Creatures from below invade the compost, according to their needs and the temperature of the pile.
The purpose of the finished compost is to distribute organic material, earthworms, worm manure, and worm eggs to the gardening areas. My heavy clay soil is packed with minerals but needs organic matter and worm tunneling to lighten it for roots of the plants.
Where does mulch go?
Organic mulch (grass, leaves, sawdust, shredded wood, newsprint) will decompose from the action of soil creatures, notably earthworms. Wood does not take away nitrogen, but soaks it up chemically and lets it go later.
The disappearing of the mulch means the worms are feeding in the dark, which they love, and enjoying the moisture, which benefits all soil creatures and the plants.
Mulch almost eliminates weeding. If a few weeds break out into the sunlight, I pull them up and let them add to the mulch layer on top. A wood mulch is attractive and useful, holding down soil in strong winds.
I used 10 large bags of mulch for eight roses. My neighbor came over to tell me his wife now really wants a rose garden. She visited the new garden soon after and loved it. He noted that he had rototilled the area for the previous resident. No wonder the initial digging was so easy.
Solar Lights and Storms
I had four solar lights left from Arizona. I have been using them in the back yard. Now they are planted in the rose garden. We have a little porch, cement floor, roof above, adjacent to the roses. My wife Chris has already planned relaxing time out there with our cul-de-sac neighbors, Sassy, and me - but not all at once. It is more of a two persons and a dog porch.
The solar lights illuminate for a few hours after sunset. Another one lights at a very low level until activated by movement. Then it goes on for a period of time.
We had our first sod-soaking storm after the roses were planted. The timing was perfect, since rain brings down nitrogen compounds that green up the grass and activate plants. The heavy rain also settled the soil around the roses. We have a second storm on the docket today. The roses have leafed out in green and will soon grow fast.

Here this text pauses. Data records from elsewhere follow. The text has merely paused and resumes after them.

/-! ## applyPlan -/

@[simp] theorem applyPlan_cfg (s : State) (px : Pixel) (p : Plan) : (applyPlan s px p).cfg = s.cfg := rfl
@[simp] theorem applyPlan_enc_phase (s : State) (px : Pixel) (p : Plan) : (applyPlan s px p).enc.phase = s.enc.phase := rfl
@[simp] theorem applyPlan_enc_width (s : State) (px : Pixel) (p : Plan) : (applyPlan s px p).enc.width = s.enc.width := rfl
@[simp] theorem applyPlan_enc_height (s : State) (px : Pixel) (p : Plan) : (applyPlan s px p).enc.height = s.enc.height := rfl
@[simp] theorem applyPlan_enc_channels (s : State) (px : Pixel) (p : Plan) : (applyPlan s px p).enc.channels = s.enc.channels := rfl
@[simp] theorem applyPlan_enc_colorspace (s : State) (px : Pixel) (p : Plan) : (applyPlan s px p).enc.colorspace = s.enc.colorspace := rfl
@[simp] theorem applyPlan_enc_inBuf (s : State) (px : Pixel) (p : Plan) : (applyPlan s px p).enc.inBuf = s.enc.inBuf := rfl
@[simp] theorem applyPlan_enc_outBuf (s : State) (px : Pixel) (p : Plan) : (applyPlan s px p).enc.outBuf = s.enc.outBuf := rfl
@[simp] theorem applyPlan_enc_outLen (s : State) (px : Pixel) (p : Plan) : (applyPlan s px p).enc.outLen = (emitOpcodes s p.opcodes).enc.outLen := rfl
@[simp] theorem applyPlan_enc_cache (s : State) (px : Pixel) (p : Plan) : (applyPlan s px p).enc.cache = p.cache := rfl
@[simp] theorem applyPlan_enc_prev (s : State) (px : Pixel) (p : Plan) : (applyPlan s px p).enc.prev = px := rfl
@[simp] theorem applyPlan_enc_run (s : State) (px : Pixel) (p : Plan) : (applyPlan s px p).enc.run = BitVec.ofNat 6 p.run := rfl
@[simp] theorem applyPlan_enc_pos (s : State) (px : Pixel) (p : Plan) : (applyPlan s px p).enc.pos = counter s.cfg (s.enc.pos.toNat + 1) := rfl
@[simp] theorem applyPlan_enc_n (s : State) (px : Pixel) (p : Plan) : (applyPlan s px p).enc.n = s.enc.n := rfl
@[simp] theorem applyPlan_dec (s : State) (px : Pixel) (p : Plan) : (applyPlan s px p).dec = s.dec := rfl
@[simp] theorem applyPlan_mem (s : State) (px : Pixel) (p : Plan) : (applyPlan s px p).mem = (emitOpcodes s p.opcodes).mem := rfl
@[simp] theorem applyPlan_host (s : State) (px : Pixel) (p : Plan) : (applyPlan s px p).host = s.host := rfl
@[simp] theorem applyPlan_turns (s : State) (px : Pixel) (p : Plan) : (applyPlan s px p).turns = s.turns := rfl
@[simp] theorem applyPlan_hostData (s : State) (px : Pixel) (p : Plan) : (applyPlan s px p).hostData = s.hostData := rfl
@[simp] theorem applyPlan_hostHandle (s : State) (px : Pixel) (p : Plan) : (applyPlan s px p).hostHandle = s.hostHandle := rfl
@[simp] theorem applyPlan_freeCount (s : State) (px : Pixel) (p : Plan) : (applyPlan s px p).freeCount = s.freeCount := rfl

/-! ## popTurn -/

@[simp] theorem popTurn_cfg (s : State) : (popTurn s).cfg = s.cfg := rfl
@[simp] theorem popTurn_enc (s : State) : (popTurn s).enc = s.enc := rfl
@[simp] theorem popTurn_dec (s : State) : (popTurn s).dec = s.dec := rfl
@[simp] theorem popTurn_mem (s : State) : (popTurn s).mem = s.mem := rfl
@[simp] theorem popTurn_host (s : State) : (popTurn s).host = s.host := rfl
@[simp] theorem popTurn_turns (s : State) : (popTurn s).turns = s.turns.tail := rfl
@[simp] theorem popTurn_hostData (s : State) : (popTurn s).hostData = s.hostData := rfl
@[simp] theorem popTurn_hostHandle (s : State) : (popTurn s).hostHandle = s.hostHandle := rfl
@[simp] theorem popTurn_freeCount (s : State) : (popTurn s).freeCount = s.freeCount := rfl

That has me trimming the tree to increase their sunlight. I find roses love morning sun and afternoon shade.
A gardener only has to observe the infinite dependencies built into Creation by the Creating Word - "All things were made by Him and nothing that was made, was made apart from Him." John 1 Jackson Revision Version
Gardeners do almost no work, no matter how much they complain. They may contribute 1%. The rest is gracefully accomplished by the energy of the sun, the washing and regeneration of the rain, the soil renewal and recycling of the creatures underground.